I finally got around to reading Rosemary Kirstein’s The Steerswoman (recently reprinted as the first half of The Steerswoman’s Road) because the collective wisdom of LJ agreed, quite rightly, that it was the cure I needed for readerly blahs.
Steerswomen are a professional organization who gather knowledge about the world, mapping, charting, and analyzing as they travel. They must answer any question put to them—as long as the asker has not refused to answer a steerswoman’s question and thereby come under a lifelong ban. Wizards are the only group to scorn steerswomen en masse, and as a result the steerswomen know little of magic. And when a steerswoman named Rowan begins investigating some peculiar, possibly-magical jewels, she discovers that the wizards are willing to kill to keep their secrets . . .
For some of the potential readers of this book, all I have to say is “protagonist whose vocation is the scientific method.” (Watching her gradually work out the idea of orbit is one of my favorite parts of the book. Lest I give the impression that it’s all dry and intellectual, I also really like the swarming dragons.) For others, I could add the words “strong female” to the beginning; or “and whose principal relationship is a straightforward friendship with another woman” to the end. And then there’s the spoiler, but one that’s reasonably well known about the series and also the kind of thing that (I hope) tells you whether this is a book for you (ROT-13, see sidebar): gur jvmneqf ner npghnyyl hfvat grpuabybtl.

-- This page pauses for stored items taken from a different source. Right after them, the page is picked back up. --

/-! ## Lifecycle and scheduler -/

/-- What RESET leaves (70_reset_and_hazards.md R171, R172): latches 0, channels stopped, the prescaler
restamped and scheduled, the UART of the selected mode idle and its periodic event scheduled, no
transmit event; ROM, RAM, the host binding, the phase and virtual time as they were, but that
unflushed buffered output is emitted or lost. After SHUTDOWN it is refused. -/
def Obligations.ResetValues : Prop :=
  ∀ s : State,
    (s.phase = .closed → exec .reset s = .refused .reserved) ∧
    (s.phase ≠ .closed →
      ∃ t, exec .reset s = .next t ∧ t.response = .done ∧
        t.ic = ⟨0, 0, 0⟩ ∧ irl t = 0 ∧
        t.t1.en = false ∧ t.t1.rl = false ∧ t.t2.en = false ∧ t.t2.rl = false ∧
        t.pre.loadedAt = s.sched.now ∧
        t.sched.queue.prescaler =
          some ⟨s.sched.now + (t.pre.scaler.toNat + 1), s.sched.nextSeq⟩ ∧
        t.sched.queue.uartTx = none ∧ t.sched.nextSeq = s.sched.nextSeq + 2 ∧
        (s.cfg.uartMode = .buffered →
          t.buf.inFill = 0 ∧ t.buf.inConsume = 0 ∧ t.buf.outbuf = [] ∧ t.shift = s.shift ∧
          t.sched.queue.uartFlush =
            some ⟨s.sched.now + s.cfg.flushInterval, s.sched.nextSeq + 1⟩ ∧
          t.sched.queue.uartRxPoll = none ∧
          (t.host = s.host ∨
            (s.host.outOpen = true ∧
              t.host = { s.host with emitted := s.host.emitted ++ s.buf.outbuf }))) ∧
        (s.cfg.uartMode = .shift →
          t.shift.dr = false ∧ t.shift.ts = true ∧ t.shift.th = true ∧ t.shift.ov = false ∧
          t.buf = s.buf ∧ t.host = s.host ∧
          t.sched.queue.uartRxPoll =
            some ⟨s.sched.now + s.cfg.rxPollInterval, s.sched.nextSeq + 1⟩ ∧
          t.sched.queue.uartFlush = none) ∧
        UnchangedBut [.response, .ic, .notices, .t1, .t2, .pre, .ccr, .queue, .buf, .shift, .host,
          .draws] s t)

/-- INIT in the phase `uninit` binds the host as HOST_KIND says, resets and makes the core ready. An
input that is not disabled opens unless a free bit says that it failed, an output unless another does;
disabled I/O leaves the input closed (45_host_and_lifecycle.md R146, R149, R150). The reset is R171's:
latches, channels, prescaler, the UART of the selected mode and the event queue; unflushed output is
emitted or lost. In any other phase INIT is a ProtocolMisuse (60_exceptions.md R156). Which failures
are free bits, and when terminal settings count as changed (`rawSet` only with an open input, for a
terminal always then, for standard input as a free bit says), is the model's choice, log entry 17. -/
def Obligations.InitBindsAndResets : Prop :=
  ∀ s : State,
    (s.phase ≠ .uninit → exec .init s = .fault .protocolMisuse) ∧
    (s.phase = .uninit →
      ∃ t, exec .init s = .next t ∧ t.response = .done ∧ t.phase = .ready ∧
        t.host.kind = s.cfg.hostKind ∧
        (s.cfg.hostKind = .disabled → t.host.inOpen = false) ∧
        (s.cfg.hostKind ≠ .disabled → t.host.inOpen = !freeBit s 0) ∧
        t.host.outOpen = !freeBit s 1 ∧
        (t.host.rawSet = true →
          t.host.inOpen = true ∧ (s.cfg.hostKind = .terminal ∨ s.cfg.hostKind = .stdio)) ∧
        (s.cfg.hostKind = .terminal → t.host.rawSet = t.host.inOpen) ∧
        (s.cfg.hostKind = .stdio → t.host.rawSet = (t.host.inOpen && freeBit s 2)) ∧
        t.ic = ⟨0, 0, 0⟩ ∧ irl t = 0 ∧ t.t1.en = false ∧ t.t1.rl = false ∧ t.t2.en = false ∧
        t.t2.rl = false ∧ t.pre.loadedAt = s.sched.now ∧
        t.sched.queue.prescaler =
          some ⟨s.sched.now + (t.pre.scaler.toNat + 1), s.sched.nextSeq⟩ ∧
        t.sched.queue.uartTx = none ∧ t.sched.nextSeq = s.sched.nextSeq + 2 ∧
        (s.cfg.uartMode = .buffered →
          t.buf.inFill = 0 ∧ t.buf.inConsume = 0 ∧ t.buf.outbuf = [] ∧ t.shift = s.shift ∧
          t.sched.queue.uartFlush =
            some ⟨s.sched.now + s.cfg.flushInterval, s.sched.nextSeq + 1⟩ ∧
          t.sched.queue.uartRxPoll = none ∧
          (t.host.emitted = s.host.emitted ∨
            (t.host.outOpen = true ∧ t.host.emitted = s.host.emitted ++ s.buf.outbuf))) ∧
        (s.cfg.uartMode = .shift →
          t.shift.dr = false ∧ t.shift.ts = true ∧ t.shift.th = true ∧ t.shift.ov = false ∧
          t.buf = s.buf ∧ t.host.emitted = s.host.emitted ∧
          t.sched.queue.uartRxPoll =
            some ⟨s.sched.now + s.cfg.rxPollInterval, s.sched.nextSeq + 1⟩ ∧
          t.sched.queue.uartFlush = none) ∧
        UnchangedBut [.response, .ic, .notices, .t1, .t2, .pre, .ccr, .queue, .buf, .shift, .host,
          .phase, .draws] s t)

This book has fascinating worldbuilding, excellent control of its tight-third point of view, good pacing, and interesting and engaging characters. I have only a couple of small quibbles: I would have liked more lead-up to one aspect of the ending, and the introduction of a new point of view after about a hundred pages is startling (and I’m not sure if it was necessary). It broke the readerly blahs perfectly, and though I’m putting the series aside to read some potential Hugo nominees, I look forward to getting back to the other three published books. (A total of seven are projected.)